The simpler criterion is actually unsuitable to assess the 
origins of eukaryotic genes, because it does not recognize the 
importance of HGT and gene loss dynamics nor that of lack of 
signal. For instance, in figure 1C, the closest relatives of 
eukaryotes are sequences from Myxococcus xanthus and 
Desulfatibacillum alkenivorans, two Deltaproteobacteria. Yet, 
given that this tree was built using a data set comprising eight 
representative deltaproteobacterial genomes (table 1), it is 
unlikely that these sequences were inherited vertically from 
a billion-year-old deltaproteobacterial ancestor and lost in 
other Deltaproteobacteria. They are more probably recent 
HGTs from an unsampled lineage. It is thus unclear whether 
the eukaryotic sequences derive from Deltaproteobacteria. 
Conversely, figure 1B shows a tree in which eukaryotes 
branch within a group of alphaproteobacterial sequences 
that represent all ten sampled alphaproteobacterial genomes. 
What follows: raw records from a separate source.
-- ==== Sys2Proof/Laws/Ops.lean ====
section
/-!
SUPPORT. For each shared operation, once, everything it can answer: the guards, the capacity check, the dispatch, the
taking of an event; and each meaning as one equation over the state's fields.
-/

namespace Sys2Proof.Machine

/-- A guarded meaning goes on exactly when the block is accepting. -/
theorem guarded_next {s t : State} {go : Result} (h : guarded s go = .next t) : s.accepting = true ∧ go = .next t := by
  unfold guarded at h
  split at h
  · exact ⟨‹_›, h⟩
  · cases h

theorem guarded_of_accepting {s : State} {go : Result} (h : s.accepting = true) : guarded s go = go := by
  simp [guarded, h]

theorem guarded_of_not_accepting {s : State} {go : Result} (h : s.accepting = false) :
    guarded s go = .refused s.whyRefused := by
  simp [guarded, h]

/-- What accepting means, field by field. -/
theorem accepting_iff (s : State) :
    s.accepting = true ↔ s.constructed = true ∧ s.busy = false ∧ s.halted = false ∧ s.fault = .none := by
  simp [State.accepting, and_assoc]

theorem requirePend_next {b : Bool} {s t : State} {go : Result} (h : requirePend b s go = .next t) :
    s.pend = b ∧ go = .next t := by
  unfold requirePend at h
  split at h
  · exact ⟨‹_›, h⟩
  · cases h

theorem requirePend_of_eq {b : Bool} {s : State} {go : Result} (h : s.pend = b) : requirePend b s go = go := by
  simp [requirePend, h]

/-- There is room for `k` words exactly when a finite `BUF_DEPTH` leaves it. -/
theorem roomFor_iff (k : Nat) (s : State) :
    s.roomFor k = true ↔ ∀ d, s.params.bufDepth = some d → s.buf.length + k ≤ d := by
  unfold State.roomFor
  cases h : s.params.bufDepth <;> simp

/-- The capacity check goes on, or raises `BufOverflow` and changes nothing else. -/
theorem withRoom_next {k : Nat} {s t : State} {go : Result} (h : withRoom k s go = .next t) :
    (s.roomFor k = true ∧ go = .next t) ∨ (s.roomFor k = false ∧ t = s.raiseFault .bufOverflow s.len) := by
  unfold withRoom at h
  cases hr : s.roomFor k <;> simp only [hr] at h
  · cases h
    exact .inr ⟨rfl, rfl⟩
  · exact .inl ⟨rfl, h⟩

theorem withRoom_of_room {k : Nat} {s : State} {go : Result} (h : s.roomFor k = true) : withRoom k s go = go := by
  simp [withRoom, h]

theorem withRoom_of_full {k : Nat} {s : State} {go : Result} (h : s.roomFor k = false) :
    withRoom k s go = .next (s.raiseFault .bufOverflow s.len) := by
  simp [withRoom, h]

/-- The words of a bit's symbol: one mark for both bits (spec/10_state.md R15). -/
theorem bitSym_words (c : Cfg) (b : Bool) :
    [(lut c (if b then .one else .zero)).1, (lut c (if b then .one else .zero)).2] =
      [c.bitMarkLen, if b then c.bitOneSpaceLen else c.bitZeroSpaceLen] := by
  cases b <;> rfl

/-- The words of the symbols of a byte are the 16 words of the wire-order law. -/
theorem expandByte_words (c : Cfg) (b : Byte) :
    ((expandByte b c.bitOrderSwap).flatMap fun sym => [(lut c sym).1, (lut c sym).2]) = wireWords c b := by
  unfold expandByte
  rw [List.flatMap_map]
  simp only [bitSym_words]
  cases h : c.bitOrderSwap <;> simp [positions, bitIndex, wireWords, h, List.range_succ]

/-- What completing a byte does. -/
theorem completeByte_eq (n : Nibble) (s : State) :
    s.completeByte n =
      { s with
        cur := withLowNibble s.cur n
        buf := s.buf ++ wireWords s.cfg (withLowNibble s.cur n)
        pend := false } := by
  unfold State.completeByte
  simp only [appendSyms_eq]
  simp only [setCur_cfg, setCur_buf, setCur_cur, expandByte_words]
  rfl

/-- The read of `EOT` always finds its words. -/
theorem dispatchBatch_eq (s : State) : dispatchBatch s = .next (s.transmit s.buf) := by
  simp [dispatchBatch]

/-- What happens once the Transmitter has answered. -/
theorem afterTransmit_eq (st : TxStatus) (s : State) :
    s.afterTransmit st =
      { s with
        buf := []
        out := s.out ++ statusReports st
        pend := if s.params.eotClearsPend then false else s.pend
        draws := s.draws + 1 } := by
  cases h : s.params.eotClearsPend <;>
    simp [State.afterTransmit, State.eotPend, State.reportStatus, State.clearBuf, State.setBuf, State.nextDraw,
      State.setPend, h]

/-- The Transmitter answers unless this draw is the one at which it is silent. -/
theorem txAnswers_iff (s : State) : s.txAnswers = true ↔ s.txSilentAt ≠ some s.draws := by
  simp [State.txAnswers]

/-- The reports of a drawn status word: one when it is not zero (spec/60_exceptions.md R69). -/
theorem statusReports_ofWord (w : Nat) :
    statusReports (TxStatus.ofWord w) = if w = 0 then [] else [.report .txFailure] := by
  unfold TxStatus.ofWord
  split <;> rfl

/-- The request of a batch, as an output event. -/
def requestOf (train : List Duration) : Output := .tx ⟨train, 38000, ⟨1, 2⟩⟩

/-- An answered transmission. -/
theorem transmit_of_answers {s : State} (train : List Duration) (h : s.txSilentAt ≠ some s.draws) :
    s.transmit train =
      { s with
        buf := []
        out := s.out ++ [requestOf train] ++ statusReports (TxStatus.ofWord (Config.txStatusWord s.draws))
        pend := if s.params.eotClearsPend then false else s.pend
        draws := s.draws + 1 } := by
  rw [State.transmit, if_pos ((txAnswers_iff s).2 h), afterTransmit_eq]
  rfl

/-- A transmission that is never answered. -/
theorem transmit_of_silent {s : State} (train : List Duration) (h : s.txSilentAt = some s.draws) :
    s.transmit train = { s with out := s.out ++ [requestOf train], busy := true } := by
  rw [State.transmit, if_neg (by simp [txAnswers_iff, h])]
  rfl

/-- `NIBH` in one equation. -/
theorem execNibh_eq {n : Nibble} {s : State} (ha : s.accepting = true) (hp : s.pend = false) :
    execNibh n s = .next { s with cur := highNibble n, pend := true } := by
  simp [execNibh, guarded_of_accepting ha, requirePend_of_eq hp, State.setCur, State.setPend]

/-- `NIBL` with room, in one equation. -/
theorem execNibl_eq {n : Nibble} {s : State} (ha : s.accepting = true) (hp : s.pend = true)
    (hr : s.roomFor 16 = true) : execNibl n s = .next (s.completeByte n) := by
  simp [execNibl, guarded_of_accepting ha, requirePend_of_eq hp, withRoom_of_room hr]

/-- What `SEP` appends. -/
theorem appendSyms_sep (s : State) :
    s.appendSyms [.tail, .hdr] = { s with buf := s.buf ++ (tailWords s.cfg ++ headerWords s.cfg) } := by
  simp [appendSyms_eq, lut, tailWords, headerWords, State.setBuf]

/-- `SEP` with room, in one equation. -/
theorem execSep_eq {s : State} (ha : s.accepting = true) (hr : s.roomFor 4 = true) :
    execSep s = .next { s with buf := s.buf ++ (tailWords s.cfg ++ headerWords s.cfg) } := by
  rw [execSep, guarded_of_accepting ha, withRoom_of_room hr, appendSyms_sep]

/-- What `EOT` appends. -/
theorem appendSym_tail (s : State) : s.appendSym .tail = { s with buf := s.buf ++ tailWords s.cfg } := by
  simp [appendSym_eq, lut, tailWords, State.setBuf]

/-- The state an `EOT` with room leaves when the Transmitter answers. -/
def eotAnswered (s : State) : State :=
  { s with
    buf := []
    out := s.out ++ requestOf (s.buf ++ tailWords s.cfg) ::
      statusReports (TxStatus.ofWord (Config.txStatusWord s.draws))
    pend := if s.params.eotClearsPend then false else s.pend
    draws := s.draws + 1 }

/-- The state an `EOT` with room leaves when the Transmitter never answers. -/
def eotSilent (s : State) : State :=
  { s with
    buf := s.buf ++ tailWords s.cfg
    out := s.out ++ [requestOf (s.buf ++ tailWords s.cfg)]
    busy := true }

/-- `EOT` with room, by the Transmitter's answer. -/
theorem execEot_eq {s : State} (ha : s.accepting = true) (hr : s.roomFor 2 = true) :
    execEot s = .next (if s.txSilentAt = some s.draws then eotSilent s else eotAnswered s) := by
  rw [execEot, guarded_of_accepting ha, withRoom_of_room hr, appendSym_tail, dispatchBatch_eq]
  split
  · rw [transmit_of_silent _ (by assumption)]
    rfl
  · rw [transmit_of_answers _ (by assumption)]
    simp [eotAnswered]

/-- The state `RST` leaves, in one equation. -/
theorem takeRst_eq (c : Cfg) (s : State) :
    takeRst c s =
      { cfg := c, cur := Config.curAfterReset s.resets, pend := false, buf := headerWords c, halted := false,
        fault := .none, busy := false, constructed := true, params := s.params, input := s.input, out := [],
        earlier := s.earlier ++ s.out, draws := s.draws, resets := s.resets + 1, txSilentAt := s.txSilentAt } := by
  simp [takeRst, appendSym_eq, State.resetRegisters, State.beginRun, State.setBuf, lut, headerWords]

/-- Everything `NIBH` can do when it goes on. -/
theorem exec_nibh_next {n : Nibble} {z : Zone} {s t : State} (h : exec (.nibh n z) s = .next t) :
    s.accepting = true ∧ s.pend = false ∧ t = { s with cur := highNibble n, pend := true } := by
  obtain ⟨ha, h1⟩ := guarded_next h
  obtain ⟨hp, h2⟩ := requirePend_next h1
  cases h2
  exact ⟨ha, hp, rfl⟩

/-- Everything `NIBL` can do when it goes on. -/
theorem exec_nibl_next {n : Nibble} {z : Zone} {s t : State} (h : exec (.nibl n z) s = .next t) :
    s.accepting = true ∧ s.pend = true ∧
      ((s.roomFor 16 = true ∧ t =
          { s with
            cur := withLowNibble s.cur n
            buf := s.buf ++ wireWords s.cfg (withLowNibble s.cur n)
            pend := false }) ∨
        (s.roomFor 16 = false ∧ t = { s with fault := .bufOverflow })) := by
  obtain ⟨ha, h1⟩ := guarded_next h
  obtain ⟨hp, h2⟩ := requirePend_next h1
  rcases withRoom_next h2 with ⟨hr, h3⟩ | ⟨hr, rfl⟩
  · cases h3
    exact ⟨ha, hp, .inl ⟨hr, completeByte_eq n s⟩⟩
  · exact ⟨ha, hp, .inr ⟨hr, rfl⟩⟩

/-- Everything `SEP` can do when it goes on. -/
theorem exec_sep_next {s t : State} (h : exec .sep s = .next t) :
    s.accepting = true ∧
      ((s.roomFor 4 = true ∧ t = { s with buf := s.buf ++ (tailWords s.cfg ++ headerWords s.cfg) }) ∨
        (s.roomFor 4 = false ∧ t = { s with fault := .bufOverflow })) := by
  obtain ⟨ha, h1⟩ := guarded_next h
  rcases withRoom_next h1 with ⟨hr, h2⟩ | ⟨hr, rfl⟩
  · cases h2
    exact ⟨ha, .inl ⟨hr, appendSyms_sep s⟩⟩
  · exact ⟨ha, .inr ⟨hr, rfl⟩⟩

/-- Everything `EOT` can do when it goes on. -/
theorem exec_eot_next {s t : State} (h : exec .eot s = .next t) :
    s.accepting = true ∧
      ((s.roomFor 2 = true ∧ s.txSilentAt ≠ some s.draws ∧ t = eotAnswered s) ∨
        (s.roomFor 2 = true ∧ s.txSilentAt = some s.draws ∧ t = eotSilent s) ∨
        (s.roomFor 2 = false ∧ t = { s with fault := .bufOverflow })) := by
  have ha := (guarded_next h).1
  cases hr : s.roomFor 2
  · have h1 := (guarded_next h).2
    rw [withRoom_of_full hr] at h1
    cases h1
    exact ⟨ha, .inr (.inr ⟨rfl, rfl⟩)⟩
  · have h1 : execEot s = .next t := h
    rw [execEot_eq ha hr] at h1
    split at h1 <;> cases h1
    · exact ⟨ha, .inr (.inl ⟨rfl, by assumption, rfl⟩)⟩
    · exact ⟨ha, .inl ⟨rfl, by assumption, rfl⟩⟩

/-- Everything `IGN` can do when it goes on. -/
theorem exec_ign_next {c : Byte} {s t : State} (h : exec (.ign c) s = .next t) : s.accepting = true ∧ t = s := by
  obtain ⟨ha, h1⟩ := guarded_next h
  cases h1
  exact ⟨ha, rfl⟩

/-- No instruction writes the offers. -/
theorem exec_keeps_input {i : Instr} {s t : State} (h : exec i s = .next t) : t.input = s.input := by
  cases i with
  | nibh n z => obtain ⟨-, -, rfl⟩ := exec_nibh_next h; rfl
  | nibl n z => obtain ⟨-, -, ⟨-, rfl⟩ | ⟨-, rfl⟩⟩ := exec_nibl_next h <;> rfl
  | sep => obtain ⟨-, ⟨-, rfl⟩ | ⟨-, rfl⟩⟩ := exec_sep_next h <;> rfl
  | eot => obtain ⟨-, ⟨-, -, rfl⟩ | ⟨-, -, rfl⟩ | ⟨-, rfl⟩⟩ := exec_eot_next h <;> rfl
  | ign c => obtain ⟨-, rfl⟩ := exec_ign_next h; rfl

/-- No instruction reads the offers. -/
theorem exec_next_withOffers {i : Instr} {s t : State} (h : exec i s = .next t) (l : List Offer) :
    exec i { s with input := l } = .next { t with input := l } := by
  cases i with
  | nibh n z =>
    obtain ⟨ha, hp, rfl⟩ := exec_nibh_next h
    exact execNibh_eq (by exact ha) hp
  | nibl n z =>
    obtain ⟨ha, hp, ⟨hr, rfl⟩ | ⟨hr, rfl⟩⟩ := exec_nibl_next h
    · simp only [exec, execNibl_eq (n := n) (s := { s with input := l }) (by exact ha) hp hr, completeByte_eq]
    · simp only [exec, execNibl]
      rw [guarded_of_accepting (by exact ha), requirePend_of_eq (by exact hp), withRoom_of_full (by exact hr)]
      rfl
  | sep =>
    obtain ⟨ha, ⟨hr, rfl⟩ | ⟨hr, rfl⟩⟩ := exec_sep_next h
    · simp only [exec, execSep_eq (s := { s with input := l }) (by exact ha) hr]
    · simp only [exec, execSep]
      rw [guarded_of_accepting (by exact ha), withRoom_of_full (by exact hr)]
      rfl
  | eot =>
    obtain ⟨ha, ⟨hr, hs, rfl⟩ | ⟨hr, hs, rfl⟩ | ⟨hr, rfl⟩⟩ := exec_eot_next h
    · simp only [exec, execEot_eq (s := { s with input := l }) (by exact ha) hr]
      rw [if_neg hs]
      rfl
    · simp only [exec, execEot_eq (s := { s with input := l }) (by exact ha) hr]
      rw [if_pos hs]
      rfl
    · simp only [exec, execEot]
      rw [guarded_of_accepting (by exact ha), withRoom_of_full (by exact hr)]
      rfl
  | ign c =>
    obtain ⟨ha, rfl⟩ := exec_ign_next h
    exact guarded_of_accepting ha

/-- Taking an event changes nothing but the offers. -/
theorem takeEvent_eos_input {s t : State} (h : takeEvent s = .eos t) : ∃ l, t = { s with input := l } := by
  unfold takeEvent at h
  split at h
  · cases h
  · split at h <;> cases h
    exact ⟨_, rfl⟩

/-- Taking an event changes nothing but the offers. -/
theorem takeEvent_char_input {s t : State} {c : Byte} (h : takeEvent s = .char c t) :
    ∃ l, t = { s with input := l } := by
  unfold takeEvent at h
  split at h
  · cases h
  · split at h <;> cases h
    exact ⟨_, rfl⟩

/-- Taking an event changes nothing but the offers. -/
theorem takeEvent_rst_input {s t : State} {c : Cfg} (h : takeEvent s = .rst c t) :
    ∃ l, t = { s with input := l } := by
  unfold takeEvent at h
  split at h
  · cases h
  · split at h <;> cases h <;> exact ⟨_, rfl⟩

/-- Everything `takeEvent` can answer. -/
theorem takeEvent_cases (s : State) :
    (s.busy = true ∧ takeEvent s = .outstanding) ∨
      (s.busy = false ∧
        ((s.input = [] ∧ takeEvent s = .idle) ∨
          (∃ c rest, s.input = .reset c :: rest ∧ takeEvent s = .rst c (s.setInput rest)) ∨
          (∃ c e rest, s.input = .resetAndStream c e :: rest ∧
            takeEvent s = .rst c (s.setInput (.stream e :: rest))) ∨
          (∃ rest, s.input = .stream .eos :: rest ∧ takeEvent s = .eos (s.setInput rest)) ∨
          (∃ c rest, s.input = .stream (.char c) :: rest ∧ takeEvent s = .char c (s.setInput rest)))) := by
  unfold takeEvent
  cases hb : s.busy
  · right
    rcases hi : s.input with _ | ⟨_ | _ | _, rest⟩
    · simp
    · rename_i e
      cases e <;> simp
    · simp
    · simp
  · simp

/-- Everything a step that goes on can have done. -/
theorem step_next_cases {s s' : State} (h : step s = .next s') :
    (takeEvent s = .outstanding ∧ s' = s) ∨ (takeEvent s = .idle ∧ s' = s) ∨
      (∃ c t, takeEvent s = .rst c t ∧ s' = takeRst c t) ∨
      (∃ t, takeEvent s = .eos t ∧ t.accepting = true ∧ s' = t.halt) ∨
      (∃ c t, takeEvent s = .char c t ∧ exec (instrAt t c) t = .next s') := by
  unfold step at h
  split at h
  · cases h; exact .inl ⟨‹_›, rfl⟩
  · cases h; exact .inr (.inl ⟨‹_›, rfl⟩)
  · cases h; exact .inr (.inr (.inl ⟨_, _, ‹_›, rfl⟩))
  · obtain ⟨ha, h1⟩ := guarded_next h
    cases h1
    exact .inr (.inr (.inr (.inl ⟨_, ‹_›, ha, rfl⟩)))
  · exact .inr (.inr (.inr (.inr ⟨_, _, ‹_›, h⟩)))

end Sys2Proof.Machine
end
In that case, the most likely scenario is that this gene was 
ancestral to Alphaproteobacteria and transferred to eukary- 
otes by EGT from the mitochondrion. 

Hence, the "diverse origins" pattern is due to the use of a 
too simple criterion. Some authors tempered this pattern a 
posteriori (Thiergart et al. 2012), but this meant giving up on 
effectively disentangling the several possible underlying causes 
for it. In contrast, we addressed the prevalence of HGTs and 
gene loss in prokaryotes at the methodological level using 
taxonomy-aware criteria (fig. 1A) and a balanced selection 
of prokaryotic genomes (table 1). This, in addition to our 
consideration of phylogenetic support throughout the anal- 
ysis, allowed us to reveal and quantify the roles of EGT, HGT 
from bacteria into the eukaryotic stem branch, HGT among 
bacteria, and lack of signal. For these reasons, the picture 
we report is more accurate and reliable than the "diverse 
origins" one. 

No Phylogenetic Support for Ternary Scenarios 
One major and new result brought about by our approach is 
that, while the alphaproteobacterial nature of mitochondria is 
very clear, there is no phylogenetic evidence for eukaryotes to 
have similarly inherited genes from another bacterial lineage. 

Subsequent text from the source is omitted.